On June 19, 1865 two months after the surrender of Gen. Robert E. Lee ended hostilities between the US and Confederate states, US General Gordon Granger and his troops landed in Galveston, Texas, restoring Federal control to Texas . Upon arrival, Granger issued 3 general orders to the people of Texas. The third begins:
“The people of Texas are informed that in accordance with a Proclamation from the Executive of the United States, all slaves are free. This involves an absolute equality of rights and rights of property between former masters and slaves, and the connection heretofore existing between them becomes that between employer and free laborer.”
During the war, Lincoln's Emancipation Proclamation freed slaves in rebellious states, however in practice, slaves were not freed until Union troops arrived to enforce their freedom, and the US Army was singularly unsuccessful fighting in Texas. The EP had almost no effect on Texas slaves or their owners.

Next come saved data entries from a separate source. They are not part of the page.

-- ==== Sys2Proof/Tests/Slice0.lean ====
section
/-!
SUPPORT. Tests of one step each, ill-formed commands that the check refuses, and for every statement with hypotheses a
concrete state and operands that meet them together. Numbers come from the spec's tables; a witness uses a module in Ready
with one partition, one interface, one context and the allocations it names.
-/
set_option Elab.async false

namespace Sys2Proof.Machine

/-! ## A small module -/

def demoDescr (role : Nat) : Descr :=
  { num := 0, role := role, c0 := 0, n := 1, hbm := 1, ddr := 0, fabric := 1#32, host := 1, slots := 4, foot := 0, quantum := 0,
    slice := 0, pin := 0, firstIf := 0 }

def demoPart (role : Nat) : Part := Part.new (demoDescr role)
def demoIface : Iface := Iface.new 0 0 1 0 4 1#32 2#32
def demoCtx : Ctx := Ctx.new 0 0 (demoPart roleLearn) 0 0 0

/-- An allocation of rank 0 in the context: `n` bytes of a format, with these bytes first. -/
def buf (h : W32) (fmt : Byte) (n : Nat) (bs : List Byte) : Alloc :=
  { handle := h, part := 0, ctx := some 0, size := n, flags := 0#16, fmt := fmt, rank := 0, dims := [], affinity := 0, home := .hbm,
    tile := 0, dscale := 0x3F800000#32, stats := Stats.zero, mem := Mem.putBytes [] zeroByte 0 bs, key := none, keyIface := 0,
    role := .plain, shadow := none, uncorr := [], corr := [], presence := none, frozen := [], blockEpochs := [], epoch := 0#32,
    tcopy := none, version := 0 }

def demoId : CmdId := { iface := 0, queue := 0, ord := 0 }

/-- A dispatched command with these parameter words after an empty header. -/
def call (op : Nat) (ws : List W32) : Cmd :=
  { id := demoId, opcode := op, flags := 0#32, ctx := 0, seq := 0, timeout := 0, event := 0, deps := [],
    words := List.replicate 16 0#32 ++ ws, bell := 0, fetchUs := 0, attempts := 1, phase := .dispatched, disp := 0, order := 0,
    first := none, view := none, atomic := false, stage := 0, begun := false, reads := [], failedReads := [],
    late := [], guardLog2 := 0, waitSince := none, batch := none, stallSince := none, needs := [], startUs := 0, target := none,
    inserted := false }

/-- The words of a tensor reference over a whole tensor, of an array, and of an absent reference. -/
def tref (h fmt : W32) : List W32 := [h, fmt] ++ List.replicate 6 0#32
def aref (h n : W32) : List W32 := [h, n, 0#32, 0#32]
def noTref : List W32 := tref 0#32 0#32

def demoView (p : Part) (x : Ctx) (as : List Alloc) : View :=
  { allocs := as, ctx := some x, epo := p.epo, rules := p.rules, classes := [], classL := 0x12C#32 }
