-- ==== Sys2Proof/Machine/State.lean ====
section
/-! DEFINITION. The state of the block (10_state.md R11, R25 to R30), plain data, and the reasons a step can stop. -/

namespace Sys2Proof.Machine

/-- R91: the four failure kinds, each a defined outcome of a request (decision D19), not a stop of the machine. -/
inductive Failure where
  | unsupportedMnemonic
  | unsupportedAddressing
  | invalidOperand
  | unsupportedSize
  deriving DecidableEq, Repr

/-- R99: why the block gives a request no meaning. It is recorded, and the run goes on (95_test_vectors.md P4). -/
inductive RefusalReason where
  | multiByteOpcode
  | malformedMetadata
  | sharedSink
  deriving DecidableEq, Repr

/-- R27: the result of a request. -/
inductive RequestResult where
  | ok
  | fault (k : Failure)
  | refused (why : RefusalReason)
  deriving DecidableEq, Repr

/-- R28, R82: the phases of a request. -/
inductive Phase where
  | opc
  | lookup
  | token
  | op1
  | op2
  | done
  deriving DecidableEq, Repr

/-- R28: the state that exists only while a request is in progress. `request` is the sample taken at its start (R44).
`valueDone` is the model's own (log 8): the value bytes of the operand in hand are written, its correction is next. -/
structure Transient where
  request : Request
  phase : Phase
  index : Option Nat
  tok : Option Byte
  valueDone : Bool
  deriving DecidableEq, Repr

/-- A request the caller has yet to issue (the host interface, logs 1 to 3). `phased`: the block's progress through it
is shown one phase a step, else it is one transaction, one step. `during`: the caller does not wait for the request in
progress to return but issues this one when that one is in the phase named (R43, R108). -/
structure Arrival where
  request : Request
  phased : Bool
  during : Option Phase
  deriving DecidableEq, Repr

/-- R11: the sink, the transient state, the last result, and the run-level refusal mark of R99; beside them the
caller's requests still to come, which are the model's own (log 2). The append position is derived (R26). -/
structure State where
  sink : List Byte
  inFlight : Option Transient
  result : Option RequestResult
  refusalMark : Bool
  inbox : List Arrival
  deriving DecidableEq, Repr

/-- Why the machine stops. -/
inductive Fault where
  /-- Raised by the sequencer on a transient state that no request leads to: a phase past LOOKUP with no variant at its
  index, or an opcode that admission refuses (R81). Safe: the model stops, and `State.Good` rules it out (log 14). -/
  | badTransient
  deriving DecidableEq, Repr

/-- Why the machine gives an instruction no meaning. -/
inductive Refusal where
  /-- Raised by an arm of `exec` whose instruction has no meaning yet; no arm does. Safe. -/
  | notModelled (mnemonic : String)
  deriving DecidableEq, Repr

/-- R30, R105: the block after reset, launched with the sink contents S0: idle, no result pending, the mark clear. -/
def State.launch (s0 : List Byte) : State where
  sink := s0
  inFlight := none
  result := none
  refusalMark := false
  inbox := []

/-- R30 with the S0 of Config.lean (log 4). -/
def State.reset : State := State.launch Config.initialSink

end Sys2Proof.Machine
end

Upon Granger's order the newly freed rejoiced, and most celebrated the anniversary of Gen Granger's decree, known as Juneteenth, for the rest of their lives. By the turn of the 20th century, with many of the former slaves dead, enthusiasm for and education about Juneteenth
ended. By the Great Depression, annual observances had practically come to an end. It took the leaders of the 1960's civil rights upheavals to remind the younger generation of the struggles of their ancestors, for Juneteenth festivities to be renewed.
Today, 27 states and the District of Columbia celebrate Juneteenth along with Texans.